We’ll do this via ray-casting with tools that are built-in to bevy.
Collision Shapes
Bevy includes a few BoundingVolumes by default. For 2d these include Aabb2d and BoundingCircle.
An Aabb2d is a rectangle while a BoundingCircle is a circle defined by its radius. Using Ray2d and RayCast2d, we can detect the collision of a ray vs either of the bounding shapes.
This means if we treat our ball as a singular point, and cast a ray in the velocity’s direction, we can always figure out if it will hit a volume.
note
There is an alternative for collision detection as well. Both bounding shapes implement IntersectsVolume::intersects which would tell us on every frame if two shapes, such as the ball and a brick, are overlapping.

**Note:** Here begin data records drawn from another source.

-- ==== Sys2Proof/Machine/Decimal.lean ====
section
/-! DEFINITION. The decimal converter, which extracts digits by counted additions and comparisons alone, and PRINT
(45_decimal.md). -/

namespace Sys2Proof.Machine

open Sys2Proof

/-- A value with CNT after the additions that made it. -/
structure Counted where
  val : Val
  cnt : Word
deriving DecidableEq, Repr

/-- `Times10(p)`: 2p, 4p, 4p, 8p, 10p, five counted additions (45_decimal.md R210). -/
def times10 (cfg : Config) (p : Val) (cnt : Word) : Counted :=
  let t := addW cfg p p cnt
  let u := addW cfg t.sum t.sum t.cnt
  let v := addW cfg t.sum t.sum u.cnt
  let w := addW cfg u.sum v.sum v.cnt
  let r := addW cfg w.sum t.sum w.cnt
  ⟨r.sum, r.cnt⟩

/-- The power table: `top` is P[K], `below` is P[K-1] down to P[0] (45_decimal.md R211). -/
structure PowerTable where
  top   : Val
  below : List Val
  cnt   : Word
deriving DecidableEq, Repr

/-- The precompute loop, with `fuel` powers still allowed: while P[K] ≤ v, one more power (45_decimal.md R211). -/
def growTable (cfg : Config) (v : Val) : Nat → PowerTable → PowerTable
  | 0, tbl => tbl
  | fuel + 1, tbl =>
    if leVal tbl.top v then
      let p := times10 cfg tbl.top tbl.cnt
      growTable cfg v fuel ⟨p.val, tbl.top :: tbl.below, p.cnt⟩
    else tbl

/-- The table after the precompute: P[0] = 1 is built directly (45_decimal.md R211). -/
def powerTable (cfg : Config) (v : Val) (cnt : Word) : PowerTable :=
  growTable cfg v Config.printMaxPow ⟨1, [], cnt⟩

/-- The powers P[T] down to P[0] that the digit extraction uses: `T = K` when P[K] ≤ v, else `max(K-1, 0)`
(45_decimal.md R212). -/
def PowerTable.used (tbl : PowerTable) (v : Val) : List Val :=
  if leVal tbl.top v then tbl.top :: tbl.below
  else if tbl.below = [] then [tbl.top]
  else tbl.below

/-- What the trials at one power give: the digit, the running sum, and CNT. -/
structure Digit where
  digit : Nat
  sum   : Val
  cnt   : Word
deriving DecidableEq, Repr

/-- The inner trial loop at power `p`: one counted addition a trial, stopping at the first trial that carries
out or exceeds `v` (45_decimal.md R213). At most `fuel` trials. -/
def digitTrials (cfg : Config) (v p : Val) : Nat → Digit → Digit
  | 0, d => d
  | fuel + 1, d =>
    let t := addW cfg d.sum p d.cnt
    if t.carry || ltVal v t.sum then { d with cnt := t.cnt }
    else digitTrials cfg v p fuel ⟨d.digit + 1, t.sum, t.cnt⟩

/-- At most ten trials a digit (45_decimal.md R217, R218; log entry 12). -/
def maxTrials : Nat := 10

/-- The byte emitted for a digit: `0x30 + d` (45_decimal.md R214). -/
def digitByte (d : Nat) : Byte := BitVec.ofNat 8 (0x30 + d)

/-- What a rendering gives: its bytes, most significant digit first, and CNT after it. -/
structure Rendered where
  bytes : List Byte
  cnt   : Word
deriving DecidableEq, Repr

/-- The digit extraction over the powers, highest first, from running sum `sum` (45_decimal.md R213). -/
def extractDigits (cfg : Config) (v : Val) : List Val → Val → Word → Rendered
  | [], _, cnt => ⟨[], cnt⟩
  | p :: ps, sum, cnt =>
    let d := digitTrials cfg v p maxTrials ⟨0, sum, cnt⟩
    let rest := extractDigits cfg v ps d.sum d.cnt
    ⟨digitByte d.digit :: rest.bytes, rest.cnt⟩

/-- The rendering of `v` (45_decimal.md R211, R212, R213). -/
def renderW (cfg : Config) (v : Val) (cnt : Word) : Rendered :=
  let tbl := powerTable cfg v cnt
  extractDigits cfg v (tbl.used v) 0 tbl.cnt

/-- `PRINT`: OUT gains the decimal digits of A; no register is written (45_decimal.md R216). -/
def execPrint (s : State) : Answer :=
  withVal .a s fun v =>
    let t := renderW s.cfg v s.cnt
    complete { s.emit t.bytes with cnt := t.cnt }

end Sys2Proof.Machine
end

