-- ==== Sys2Proof/Machine/Multiplier.lean ====
section
/-! DEFINITION. The shift-and-add multiplier, and MUL (43_mul.md). -/

namespace Sys2Proof.Machine

open Sys2Proof

/-- The multiplier's working state: the accumulator, the shifted multiplicand, and CNT so far (43_mul.md R170). -/
structure MulWork where
  acc : Val
  sh  : Val
  cnt : Word
deriving DecidableEq, Repr

/-- One position of the multiplier: the accumulation when its bit is set, then the doubling, each a counted
addition (43_mul.md R170). -/
def mulStep (cfg : Config) (bit : Bool) (w : MulWork) : MulWork :=
  let acc := addW cfg w.acc w.sh w.cnt
  let dbl := addW cfg w.sh w.sh (if bit then acc.cnt else w.cnt)
  ⟨if bit then acc.sum else w.acc, dbl.sum, dbl.cnt⟩

/-- The multiplier after positions 0 to k-1 of `y`: multiplicand `x`, multiplier `y` (43_mul.md R170). -/
def mulAfter (cfg : Config) (x y : Val) (cnt : Word) : Nat → MulWork
  | 0 => ⟨0, x, cnt⟩
  | k + 1 => mulStep cfg (y.getLsbD k) (mulAfter cfg x y cnt k)

/-- What `MulW` gives: the product modulo 2^2048, and CNT after it. -/
structure Product where
  val : Val
  cnt : Word
deriving DecidableEq, Repr

/-- `MulW(x, y)`: all 2048 positions, always; no early exit (43_mul.md R170, R174). -/
def mulW (cfg : Config) (x y : Val) (cnt : Word) : Product :=
  let w := mulAfter cfg x y cnt Config.mulSteps
  ⟨w.acc, w.cnt⟩

/-- `MUL`: A the multiplicand, B the multiplier (43_mul.md R173). -/
def execMul (s : State) : Answer :=
  withAB s fun x y =>
    let p := mulW s.cfg x y s.cnt
    complete { s.setVal .r p.val with cnt := p.cnt }

end Sys2Proof.Machine
end

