-- ==== Sys2Proof/Machine/Bus.lean ====
section
/-! DEFINITION. The host bus HBUS: its reads, its writes, and the issue of a command (20_memory.md R51 to R57). -/

namespace Sys2Proof.Machine

open Sys2Proof

/-- The word address of CMD_CTRL (20_memory.md R52). -/
def cmdCtrlAddr : Nat := 0x65

/-- The value register and limb that a word address names, where it names one (20_memory.md R52). -/
def limbAt (addr : Nat) : Option (Reg × Nat) :=
  if addr < 0x20 then some (.a, addr)
  else if addr < 0x40 then some (.b, addr - 0x20)
  else if addr < 0x60 then some (.r, addr - 0x40)
  else none

/-- `MemRead(addr, 8)` (20_memory.md R53). -/
def memRead (s : State) (addr : Nat) : Word :=
  if addr < 0x20 then limb s.a addr
  else if addr < 0x40 then limb s.b (addr - 0x20)
  else if addr < 0x60 then limb s.r (addr - 0x40)
  else if addr = 0x60 then s.f.setWidth 64
  else if addr = 0x61 then s.n
  else if addr = 0x62 then s.st
  else if addr = 0x63 then s.cnt
  else if addr = 0x64 then s.cmdImm
  else 0

/-- `Issue(v)`: decode with `IMM = CMD_IMM`, then run the command, or raise ILLEGAL (20_memory.md R57;
30_encoding.md R84). -/
def issue (v : Word) (s : State) : Answer :=
  match decode v s.cmdImm with
  | .ok i => exec i s
  | .error _ => raise .illegal s

/-- `MemWrite(addr, 8, v)` (20_memory.md R54). -/
def memWrite (addr : Nat) (v : Word) (s : State) : Answer :=
  if addr < 0x20 then .next (s.writeLimb .a addr v)
  else if addr < 0x40 then .next (s.writeLimb .b (addr - 0x20) v)
  else if addr < 0x60 then .next (s.writeLimb .r (addr - 0x40) v)
  else if addr = 0x64 then .next { s with cmdImm := v }
  else if addr = cmdCtrlAddr then issue v s
  else .next s

/-- The word address fits the HADDR_W address bits (20_memory.md R51; log entry 3). -/
def State.onBus (s : State) (addr : Nat) : Bool := decide (addr < 2 ^ s.cfg.haddrW)

/-- The word at `addr` goes to the host; a read has no side effect on the block (20_memory.md R53; log entry 5). -/
def deliver (addr : Nat) (s : State) : Answer := .next { s with returned := s.returned ++ [memRead s addr] }

/-- A host read. With STRICT_UNWRITTEN true, reading a limb not written since reset is a fault of the model
(10_state.md R24; log entry 6). -/
def hostRead (addr : Nat) (s : State) : Answer :=
  if s.onBus addr then
    match limbAt addr with
    | some (x, k) => if s.limbReadable x k then deliver addr s else .fault (.unwrittenRegister x)
    | none => deliver addr s
  else .fault .addressOutsideBus

/-- A host write (20_memory.md R54). -/
def hostWrite (addr : Nat) (v : Word) (s : State) : Answer :=
  if s.onBus addr then memWrite addr v s else .fault .addressOutsideBus

/-- One access of the outside world (20_memory.md R62; 70_reset_and_hazards.md R300, R301). -/
def access (acc : HostAccess) (s : State) : Answer :=
  match acc with
  | .read addr => hostRead addr s
  | .write addr v => hostWrite addr v s
  | .reset _ => .next s.applyReset

/-- One step of the machine: the oldest waiting access takes effect (20_memory.md R62). With none waiting the
block is idle and keeps its state (60_exceptions.md R282; log entry 4). -/
def hostStep (s : State) : Answer :=
  match s.pending with
  | [] => .next s
  | acc :: rest => access acc { s with pending := rest }

/-- The host's next access issues the command of a table word: CMD_IMM holds its IMM and its CTRL is written to
CMD_CTRL (30_encoding.md R80; log entry 11). -/
def State.withTableCommand (s : State) (nbits w : Nat) : State :=
  { s with
    cmdImm := tableImm nbits w
    pending := .write cmdCtrlAddr (tableCtrl nbits w) :: s.pending }

/-- The commands of a list, one after another, as a pseudo-instruction expands (30_encoding.md R91; 00_scope.md
R11). -/
def execAll : List Instr → State → Answer
  | [], s => .next s
  | i :: is, s =>
    match exec i s with
    | .next t => execAll is t
    | .fault r => .fault r
    | .refused r => .refused r

end Sys2Proof.Machine
end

The reason we didn’t choose to go this direction is that at higher speeds the ball can skip right over bricks as it warps from one location to another each frame. With raycasting, we can detect if the ball hits anything on its path in between those two points.
Defining the play area
If we’re going to have walls, it will be useful to define a size for the play area and set the camera to show that area so we can actually see the ball bouncing off the walls. We’ll introduce two new constants at the top of the file, the CANVAS_SIZE and a BRICK_SIZE. We introduce the brick size now because we’re going to use it to add some space on either side of the canvas when defining how much of world the camera should show.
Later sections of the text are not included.